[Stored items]
-- ==== Sys2Proof/Laws/State.lean ====
section
/-! SUPPORT. What each update of State leaves as it was, field by field, and what reads give after writes. -/

namespace Sys2Proof.Machine


/-! ### setObj -/

@[simp] theorem State.setObj_pending (s : State) (k v : Nat) : (s.setObj k v).pending = s.pending := rfl
@[simp] theorem State.setObj_freeCtr (s : State) (k v : Nat) : (s.setObj k v).freeCtr = s.freeCtr := rfl
@[simp] theorem State.setObj_outbox (s : State) (k v : Nat) : (s.setObj k v).outbox = s.outbox := rfl
@[simp] theorem State.setObj_doms (s : State) (k v : Nat) : (s.setObj k v).doms = s.doms := rfl
@[simp] theorem State.setObj_pwr (s : State) (k v : Nat) : (s.setObj k v).pwr = s.pwr := rfl
@[simp] theorem State.setObj_tb (s : State) (k v : Nat) : (s.setObj k v).tb = s.tb := rfl
@[simp] theorem State.setObj_eth (s : State) (k v : Nat) : (s.setObj k v).eth = s.eth := rfl
@[simp] theorem State.setObj_board (s : State) (k v : Nat) : (s.setObj k v).board = s.board := rfl
@[simp] theorem State.setObj_boot (s : State) (k v : Nat) : (s.setObj k v).boot = s.boot := rfl
@[simp] theorem State.setObj_gauge (s : State) (k v : Nat) : (s.setObj k v).gauge = s.gauge := rfl
@[simp] theorem State.setObj_flash (s : State) (k v : Nat) : (s.setObj k v).flash = s.flash := rfl
@[simp] theorem State.setObj_service (s : State) (k v : Nat) : (s.setObj k v).service = s.service := rfl
@[simp] theorem State.setObj_ev (s : State) (k v : Nat) : (s.setObj k v).ev = s.ev := rfl
@[simp] theorem State.setObj_dap (s : State) (k v : Nat) : (s.setObj k v).dap = s.dap := rfl
@[simp] theorem State.setObj_cores (s : State) (k v : Nat) : (s.setObj k v).cores = s.cores := rfl
@[simp] theorem State.setObj_mem (s : State) (k v : Nat) : (s.setObj k v).mem = s.mem := rfl
@[simp] theorem State.setObj_dma (s : State) (k v : Nat) : (s.setObj k v).dma = s.dma := rfl
@[simp] theorem State.setObj_poisonHere (s : State) (k v : Nat) : (s.setObj k v).poisonHere = s.poisonHere := rfl
@[simp] theorem State.setObj_torus (s : State) (k v : Nat) : (s.setObj k v).torus = s.torus := rfl
@[simp] theorem State.setObj_job (s : State) (k v : Nat) : (s.setObj k v).job = s.job := rfl
@[simp] theorem State.setObj_coll (s : State) (k v : Nat) : (s.setObj k v).coll = s.coll := rfl
@[simp] theorem State.setObj_upd (s : State) (k v : Nat) : (s.setObj k v).upd = s.upd := rfl
@[simp] theorem State.setObj_feed (s : State) (k v : Nat) : (s.setObj k v).feed = s.feed := rfl
@[simp] theorem State.setObj_resh (s : State) (k v : Nat) : (s.setObj k v).resh = s.resh := rfl
@[simp] theorem State.setObj_fxp (s : State) (k v : Nat) : (s.setObj k v).fxp = s.fxp := rfl
@[simp] theorem State.setObj_fed (s : State) (k v : Nat) : (s.setObj k v).fed = s.fed := rfl
@[simp] theorem State.setObj_cipher (s : State) (k v : Nat) : (s.setObj k v).cipher = s.cipher := rfl
@[simp] theorem State.setObj_ten (s : State) (k v : Nat) : (s.setObj k v).ten = s.ten := rfl
@[simp] theorem State.setObj_stream (s : State) (k v : Nat) : (s.setObj k v).stream = s.stream := rfl
@[simp] theorem State.setObj_snap (s : State) (k v : Nat) : (s.setObj k v).snap = s.snap := rfl

/-! ### bump -/

@[simp] theorem State.bump_pending (s : State) (k n w : Nat) : (s.bump k n w).pending = s.pending := rfl
@[simp] theorem State.bump_freeCtr (s : State) (k n w : Nat) : (s.bump k n w).freeCtr = s.freeCtr := rfl
@[simp] theorem State.bump_outbox (s : State) (k n w : Nat) : (s.bump k n w).outbox = s.outbox := rfl
@[simp] theorem State.bump_doms (s : State) (k n w : Nat) : (s.bump k n w).doms = s.doms := rfl
@[simp] theorem State.bump_pwr (s : State) (k n w : Nat) : (s.bump k n w).pwr = s.pwr := rfl
@[simp] theorem State.bump_tb (s : State) (k n w : Nat) : (s.bump k n w).tb = s.tb := rfl
@[simp] theorem State.bump_eth (s : State) (k n w : Nat) : (s.bump k n w).eth = s.eth := rfl
@[simp] theorem State.bump_board (s : State) (k n w : Nat) : (s.bump k n w).board = s.board := rfl
@[simp] theorem State.bump_boot (s : State) (k n w : Nat) : (s.bump k n w).boot = s.boot := rfl
@[simp] theorem State.bump_gauge (s : State) (k n w : Nat) : (s.bump k n w).gauge = s.gauge := rfl
@[simp] theorem State.bump_flash (s : State) (k n w : Nat) : (s.bump k n w).flash = s.flash := rfl
@[simp] theorem State.bump_service (s : State) (k n w : Nat) : (s.bump k n w).service = s.service := rfl
@[simp] theorem State.bump_ev (s : State) (k n w : Nat) : (s.bump k n w).ev = s.ev := rfl
@[simp] theorem State.bump_dap (s : State) (k n w : Nat) : (s.bump k n w).dap = s.dap := rfl
@[simp] theorem State.bump_cores (s : State) (k n w : Nat) : (s.bump k n w).cores = s.cores := rfl
@[simp] theorem State.bump_mem (s : State) (k n w : Nat) : (s.bump k n w).mem = s.mem := rfl
@[simp] theorem State.bump_dma (s : State) (k n w : Nat) : (s.bump k n w).dma = s.dma := rfl
@[simp] theorem State.bump_poisonHere (s : State) (k n w : Nat) : (s.bump k n w).poisonHere = s.poisonHere := rfl
@[simp] theorem State.bump_torus (s : State) (k n w : Nat) : (s.bump k n w).torus = s.torus := rfl
@[simp] theorem State.bump_job (s : State) (k n w : Nat) : (s.bump k n w).job = s.job := rfl
@[simp] theorem State.bump_coll (s : State) (k n w : Nat) : (s.bump k n w).coll = s.coll := rfl
@[simp] theorem State.bump_upd (s : State) (k n w : Nat) : (s.bump k n w).upd = s.upd := rfl
@[simp] theorem State.bump_feed (s : State) (k n w : Nat) : (s.bump k n w).feed = s.feed := rfl
@[simp] theorem State.bump_resh (s : State) (k n w : Nat) : (s.bump k n w).resh = s.resh := rfl
@[simp] theorem State.bump_fxp (s : State) (k n w : Nat) : (s.bump k n w).fxp = s.fxp := rfl
@[simp] theorem State.bump_fed (s : State) (k n w : Nat) : (s.bump k n w).fed = s.fed := rfl
@[simp] theorem State.bump_cipher (s : State) (k n w : Nat) : (s.bump k n w).cipher = s.cipher := rfl
@[simp] theorem State.bump_ten (s : State) (k n w : Nat) : (s.bump k n w).ten = s.ten := rfl
@[simp] theorem State.bump_stream (s : State) (k n w : Nat) : (s.bump k n w).stream = s.stream := rfl
@[simp] theorem State.bump_snap (s : State) (k n w : Nat) : (s.bump k n w).snap = s.snap := rfl

/-! ### inc32 -/

@[simp] theorem State.inc32_pending (s : State) (k : Nat) : (s.inc32 k).pending = s.pending := rfl
@[simp] theorem State.inc32_freeCtr (s : State) (k : Nat) : (s.inc32 k).freeCtr = s.freeCtr := rfl
@[simp] theorem State.inc32_outbox (s : State) (k : Nat) : (s.inc32 k).outbox = s.outbox := rfl
@[simp] theorem State.inc32_doms (s : State) (k : Nat) : (s.inc32 k).doms = s.doms := rfl
@[simp] theorem State.inc32_pwr (s : State) (k : Nat) : (s.inc32 k).pwr = s.pwr := rfl
@[simp] theorem State.inc32_tb (s : State) (k : Nat) : (s.inc32 k).tb = s.tb := rfl
@[simp] theorem State.inc32_eth (s : State) (k : Nat) : (s.inc32 k).eth = s.eth := rfl
@[simp] theorem State.inc32_board (s : State) (k : Nat) : (s.inc32 k).board = s.board := rfl
@[simp] theorem State.inc32_boot (s : State) (k : Nat) : (s.inc32 k).boot = s.boot := rfl
@[simp] theorem State.inc32_gauge (s : State) (k : Nat) : (s.inc32 k).gauge = s.gauge := rfl
@[simp] theorem State.inc32_flash (s : State) (k : Nat) : (s.inc32 k).flash = s.flash := rfl
@[simp] theorem State.inc32_service (s : State) (k : Nat) : (s.inc32 k).service = s.service := rfl
@[simp] theorem State.inc32_ev (s : State) (k : Nat) : (s.inc32 k).ev = s.ev := rfl
@[simp] theorem State.inc32_dap (s : State) (k : Nat) : (s.inc32 k).dap = s.dap := rfl
@[simp] theorem State.inc32_cores (s : State) (k : Nat) : (s.inc32 k).cores = s.cores := rfl
@[simp] theorem State.inc32_mem (s : State) (k : Nat) : (s.inc32 k).mem = s.mem := rfl
@[simp] theorem State.inc32_dma (s : State) (k : Nat) : (s.inc32 k).dma = s.dma := rfl
@[simp] theorem State.inc32_poisonHere (s : State) (k : Nat) : (s.inc32 k).poisonHere = s.poisonHere := rfl
@[simp] theorem State.inc32_torus (s : State) (k : Nat) : (s.inc32 k).torus = s.torus := rfl
@[simp] theorem State.inc32_job (s : State) (k : Nat) : (s.inc32 k).job = s.job := rfl
@[simp] theorem State.inc32_coll (s : State) (k : Nat) : (s.inc32 k).coll = s.coll := rfl
@[simp] theorem State.inc32_upd (s : State) (k : Nat) : (s.inc32 k).upd = s.upd := rfl
@[simp] theorem State.inc32_feed (s : State) (k : Nat) : (s.inc32 k).feed = s.feed := rfl
@[simp] theorem State.inc32_resh (s : State) (k : Nat) : (s.inc32 k).resh = s.resh := rfl
@[simp] theorem State.inc32_fxp (s : State) (k : Nat) : (s.inc32 k).fxp = s.fxp := rfl
@[simp] theorem State.inc32_fed (s : State) (k : Nat) : (s.inc32 k).fed = s.fed := rfl
@[simp] theorem State.inc32_cipher (s : State) (k : Nat) : (s.inc32 k).cipher = s.cipher := rfl
@[simp] theorem State.inc32_ten (s : State) (k : Nat) : (s.inc32 k).ten = s.ten := rfl
@[simp] theorem State.inc32_stream (s : State) (k : Nat) : (s.inc32 k).stream = s.stream := rfl
@[simp] theorem State.inc32_snap (s : State) (k : Nat) : (s.inc32 k).snap = s.snap := rfl

/-! ### inc64 -/

@[simp] theorem State.inc64_pending (s : State) (k : Nat) : (s.inc64 k).pending = s.pending := rfl
@[simp] theorem State.inc64_freeCtr (s : State) (k : Nat) : (s.inc64 k).freeCtr = s.freeCtr := rfl
@[simp] theorem State.inc64_outbox (s : State) (k : Nat) : (s.inc64 k).outbox = s.outbox := rfl
@[simp] theorem State.inc64_doms (s : State) (k : Nat) : (s.inc64 k).doms = s.doms := rfl
@[simp] theorem State.inc64_pwr (s : State) (k : Nat) : (s.inc64 k).pwr = s.pwr := rfl
@[simp] theorem State.inc64_tb (s : State) (k : Nat) : (s.inc64 k).tb = s.tb := rfl
@[simp] theorem State.inc64_eth (s : State) (k : Nat) : (s.inc64 k).eth = s.eth := rfl
@[simp] theorem State.inc64_board (s : State) (k : Nat) : (s.inc64 k).board = s.board := rfl
@[simp] theorem State.inc64_boot (s : State) (k : Nat) : (s.inc64 k).boot = s.boot := rfl
@[simp] theorem State.inc64_gauge (s : State) (k : Nat) : (s.inc64 k).gauge = s.gauge := rfl
@[simp] theorem State.inc64_flash (s : State) (k : Nat) : (s.inc64 k).flash = s.flash := rfl
@[simp] theorem State.inc64_service (s : State) (k : Nat) : (s.inc64 k).service = s.service := rfl
@[simp] theorem State.inc64_ev (s : State) (k : Nat) : (s.inc64 k).ev = s.ev := rfl
@[simp] theorem State.inc64_dap (s : State) (k : Nat) : (s.inc64 k).dap = s.dap := rfl
@[simp] theorem State.inc64_cores (s : State) (k : Nat) : (s.inc64 k).cores = s.cores := rfl
@[simp] theorem State.inc64_mem (s : State) (k : Nat) : (s.inc64 k).mem = s.mem := rfl
@[simp] theorem State.inc64_dma (s : State) (k : Nat) : (s.inc64 k).dma = s.dma := rfl
@[simp] theorem State.inc64_poisonHere (s : State) (k : Nat) : (s.inc64 k).poisonHere = s.poisonHere := rfl
@[simp] theorem State.inc64_torus (s : State) (k : Nat) : (s.inc64 k).torus = s.torus := rfl
@[simp] theorem State.inc64_job (s : State) (k : Nat) : (s.inc64 k).job = s.job := rfl
@[simp] theorem State.inc64_coll (s : State) (k : Nat) : (s.inc64 k).coll = s.coll := rfl
@[simp] theorem State.inc64_upd (s : State) (k : Nat) : (s.inc64 k).upd = s.upd := rfl
@[simp] theorem State.inc64_feed (s : State) (k : Nat) : (s.inc64 k).feed = s.feed := rfl
@[simp] theorem State.inc64_resh (s : State) (k : Nat) : (s.inc64 k).resh = s.resh := rfl
@[simp] theorem State.inc64_fxp (s : State) (k : Nat) : (s.inc64 k).fxp = s.fxp := rfl
@[simp] theorem State.inc64_fed (s : State) (k : Nat) : (s.inc64 k).fed = s.fed := rfl
@[simp] theorem State.inc64_cipher (s : State) (k : Nat) : (s.inc64 k).cipher = s.cipher := rfl
@[simp] theorem State.inc64_ten (s : State) (k : Nat) : (s.inc64 k).ten = s.ten := rfl
@[simp] theorem State.inc64_stream (s : State) (k : Nat) : (s.inc64 k).stream = s.stream := rfl
@[simp] theorem State.inc64_snap (s : State) (k : Nat) : (s.inc64 k).snap = s.snap := rfl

**WHAT THIS TASK INVOLVES:** In your reply, restate exactly the lines from the start of the records above through the line holding "v).flash = s.flash := rfl", including both, and nothing else.

**WRITTEN ANSWER:**
-- ==== Sys2Proof/Laws/State.lean ====
section
/-! SUPPORT. What each update of State leaves as it was, field by field, and what reads give after writes. -/

namespace Sys2Proof.Machine


/-! ### setObj -/

@[simp] theorem State.setObj_pending (s : State) (k v : Nat) : (s.setObj k v).pending = s.pending := rfl
@[simp] theorem State.setObj_freeCtr (s : State) (k v : Nat) : (s.setObj k v).freeCtr = s.freeCtr := rfl
@[simp] theorem State.setObj_outbox (s : State) (k v : Nat) : (s.setObj k v).outbox = s.outbox := rfl
@[simp] theorem State.setObj_doms (s : State) (k v : Nat) : (s.setObj k v).doms = s.doms := rfl
@[simp] theorem State.setObj_pwr (s : State) (k v : Nat) : (s.setObj k v).pwr = s.pwr := rfl
@[simp] theorem State.setObj_tb (s : State) (k v : Nat) : (s.setObj k v).tb = s.tb := rfl
@[simp] theorem State.setObj_eth (s : State) (k v : Nat) : (s.setObj k v).eth = s.eth := rfl
@[simp] theorem State.setObj_board (s : State) (k v : Nat) : (s.setObj k v).board = s.board := rfl
@[simp] theorem State.setObj_boot (s : State) (k v : Nat) : (s.setObj k v).boot = s.boot := rfl
@[simp] theorem State.setObj_gauge (s : State) (k v : Nat) : (s.setObj k v).gauge = s.gauge := rfl
@[simp] theorem State.setObj_flash (s : State) (k v : Nat) : (s.setObj k v).flash = s.flash := rfl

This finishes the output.